Il faut dire qu’avant la création des séminaires, les études se faisaient d’abord auprès d’un prêtre et l’on comprend que ce rôle ait été dévolu à l’oncle auprès du neveu, souvent cadet de famille, qui ne devait pas hériter des parents et qu’il fallait installer dans la vie. Même s’ils ne sont pas toujours très riches, le fait de parvenir au rang de curé assure de la notoriété et un revenu certain : outre la pension versée par l’Etat depuis la Révolution, ils perçoivent la rémunération des sacrements qu’ils administrent et, sans doute aussi, de nombreux dons. Espérons que l’enfant, ainsi initié, trouvait en chemin la vocation. Ici, on se trouve dans des familles aisées, les enfants vont au séminaire et font même des études poussées. Annet est docteur en philosophie. L’éducation reçue leur permet d’occuper des charges d’importance. Au départ, l’influence de l’oncle, le modèle qu’il représente, a sans doute été déterminants pour susciter leur vocation.
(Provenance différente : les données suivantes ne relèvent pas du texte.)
/-- 08 R174, 17 Table 17-6: an access of an active lane that is misaligned raises ALIGN, else one out of bounds BOUND, else one
that meets a lock LOCK, with the address of the lowest failing lane and the failing lanes. -/
def Obligations.AccessTrapsInOrder : Prop :=
  ∀ (i : Instr) (x : Access) (load : Bool), (if load then loadOf i else storeOf i) = some x → i.wf = true →
    ∀ (s : State) (iss : Issue) (v : View), Issuing s iss [v] → InBudget [v] x.spans →
      let act := Instr.lanes i v
      let place := if load then x.from v else x.into v
      let misaligned (j : Nat) : Bool := decide (x.ea v j % x.n ≠ 0)
      let outside (j : Nat) : Bool := (place j).isNone
      let locked (j : Nat) : Bool :=
        match place j with
        | some p => v.dev.meetsLock p x.n v.grp.core (if load then hitsLoad else hitsStore)
        | none => false
      if failing act misaligned ≠ 0 then
        exec i s = .next (s.trap iss i (memoryTrap causeAlign act misaligned (x.ea v)))
      else if failing act outside ≠ 0 then exec i s = .next (s.trap iss i (memoryTrap causeBound act outside (x.ea v)))
      else
        failing act locked ≠ 0 → exec i s = .next (s.trap iss i (memoryTrap causeLock act locked (x.ea v)))

/-- 09 R195, R196; 04 Table 04-10: ATOM.S, ATOM.X and RED complete when every active lane's access is aligned, in bounds and
clear of locks, no float operation is under the ordered-reduction bit and no arrival is logged; the lanes act one after
another in increasing order, each on what the lane before it left, and ATOM returns what each lane found. -/
def Obligations.AtomicsInLaneOrder : Prop :=
  ∀ (i : Instr) (x : Atomic), atomicOf i = some x → i.wf = true →
    ∀ (s : State) (iss : Issue) (vs : List View), Issuing s iss vs → InBudget vs x.spans →
      (∀ v ∈ vs, Quiet s.dev v ∧ (x.reads = true ∨ x.o = 10 → x.float = true → v.ctx.ordr = false) ∧
        Passes v (Instr.lanes i v) (x.w / 8) (x.w / 8) (fun j => v.read j x.a 32 % 2 ^ 32) (x.place v) hitsStore ∧
        IntactAt s.dev (Instr.lanes i v) (x.w / 8) (x.place v)) →
      Completes i s vs (Performed x (Instr.lanes i))

/-- 09 R197: a float atomic that returns a value is ILLEGAL under the ordered-reduction bit; RED.FADD adds the lanes' operands
exactly to the accumulators of their words instead, and completes when the context's reduction area holds them (09 R198). 09
R197: the value that an exact accumulator settles to does not depend on the order in which its operands came. -/
def Obligations.OrderedReduction : Prop :=
  ((∀ (i : Instr) (x : Atomic), atomicOf i = some x → i.wf = true → x.float = true → x.reads = true →
     ∀ (s : State) (iss : Issue) (v : View), Issuing s iss [v] → v.ctx.ordr = true →
       exec i s = .next (s.trap iss i { cause := causeIllegal, detail := Instr.extLen i, lanes := none })) ∧
   (∀ (h : Hdr) (a : BitVec 7) (b : BitVec 6) (x : Atomic), atomicOf (.red h 8 a b) = some x → (Instr.red h 8 a b).wf = true →
     ∀ (s : State) (iss : Issue) (v : View), Issuing s iss [v] → InBudget [v] x.spans → v.ctx.ordr = true → v.active h ≠ 0 →
       Passes v (v.active h) 4 4 (fun j => v.read j x.a 32 % 2 ^ 32) (x.place v) hitsStore →
       IntactAt s.dev (v.active h) 4 (x.place v) →
       let ps := placesOf (v.active h) (x.place v)
       let d := accumulate v.c 0 (ps.map (fun p => (p.2, v.read p.1 x.b 32))) s.dev
       exec (.red h 8 a b) s = .next (if d.reductionFits v.c then State.accessed { s with dev := d } v ps 4 false true
         else { s.back iss with dev := (s.back iss).dev.contextFault v.c (v.ctx.quotaFault 6 0) }))) ∧
  (∀ (x : Accumulator) (l₁ l₂ : List Nat), l₁.Perm l₂ →
     (l₁.foldl Accumulator.add x).value = (l₂.foldl Accumulator.add x).value)

/-! ## The sequencer (06 R134 to R151; 07 R157 to R169) -/

/-- 07 R162, R165, R166: ELECT, KAND, KOR, KXOR, KNOT and KMOV complete and write all 32 bits of one mask, whatever the active
lanes; KMOV from a cell reads a cell marked U. 07 R163, R164: SLEEP gives the slot the wake time CYC plus its count and puts
it to sleep until then, and with a count of 0, whose time has passed, leaves it awake; YIELD marks the group; neither writes a
register, and each acts once for a pair. -/
def Obligations.MasksSleepYield : Prop :=
  ((∀ (i : Instr) (k : BitVec 3) (f : View → Nat → Bool), maskResult i = some (k, f) → i.wf = true →
     ∀ (s : State) (iss : Issue) (vs : List View), Issuing s iss vs → CompletesAll i s vs (WroteWholeMask k f)) ∧
   (∀ (h : Hdr) (d : BitVec 3) (c : BitVec 7), (Instr.kmovFromCell h d c).wf = true →
     ∀ (s : State) (iss : Issue) (vs : List View), Issuing s iss vs → InBudget vs [(h.a c, 8)] →
       (∀ v ∈ vs, v.isU (h.a c) 32 = true) →
       CompletesAll (.kmovFromCell h d c) s vs (WroteWholeMask d (fun v j => (v.read 0 (h.a c) 32).testBit j))) ∧
   (∀ (i : Instr) (d : Nat) (val : View → Nat), maskToSlices i = some (d, val) → i.wf = true →
     ∀ (s : State) (iss : Issue) (vs : List View), Issuing s iss vs → InBudget vs [(d, 8)] →
       CompletesAll i s vs (WroteOne (Instr.lanes i) d 32 (fun v _ => val v) (fun _ => .u)))) ∧
  ((∀ (h : Hdr) (d : BitVec 21), (Instr.sleep h d).wf = true →
     ∀ (s : State) (iss : Issue) (vs : List View), Issuing s iss vs →
       CompletesActing (.sleep h d) s vs (fun v s t => t = s.modHomeSlot v (fun sl =>
         { sl with wait := if d = 0 then sl.wait else .sleep, wake := v.dev.cyc + BitVec.ofNat 64 d.toNat }))) ∧
   (∀ (h : Hdr), (Instr.yield h).wf = true →
     ∀ (s : State) (iss : Issue) (vs : List View), Issuing s iss vs →
       CompletesActing (.yield h) s vs (fun v s t =>
         t = { s with dev := s.dev.modGroup v.wg.uid v.home (fun g => { g with yielded := true }) })))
Une véritable dynastie s’installe ainsi au sein d’une famille, car si l’on descend dans l’autre sens, d’Etienne à son neveu Auguste Coudour, puis de ce dernier à nouveau à ses neveux Jules et Auguste … que nous avons évoqués, prêtres contemporains de Claudine et de mon grand-père, on compte six générations successives de prêtres !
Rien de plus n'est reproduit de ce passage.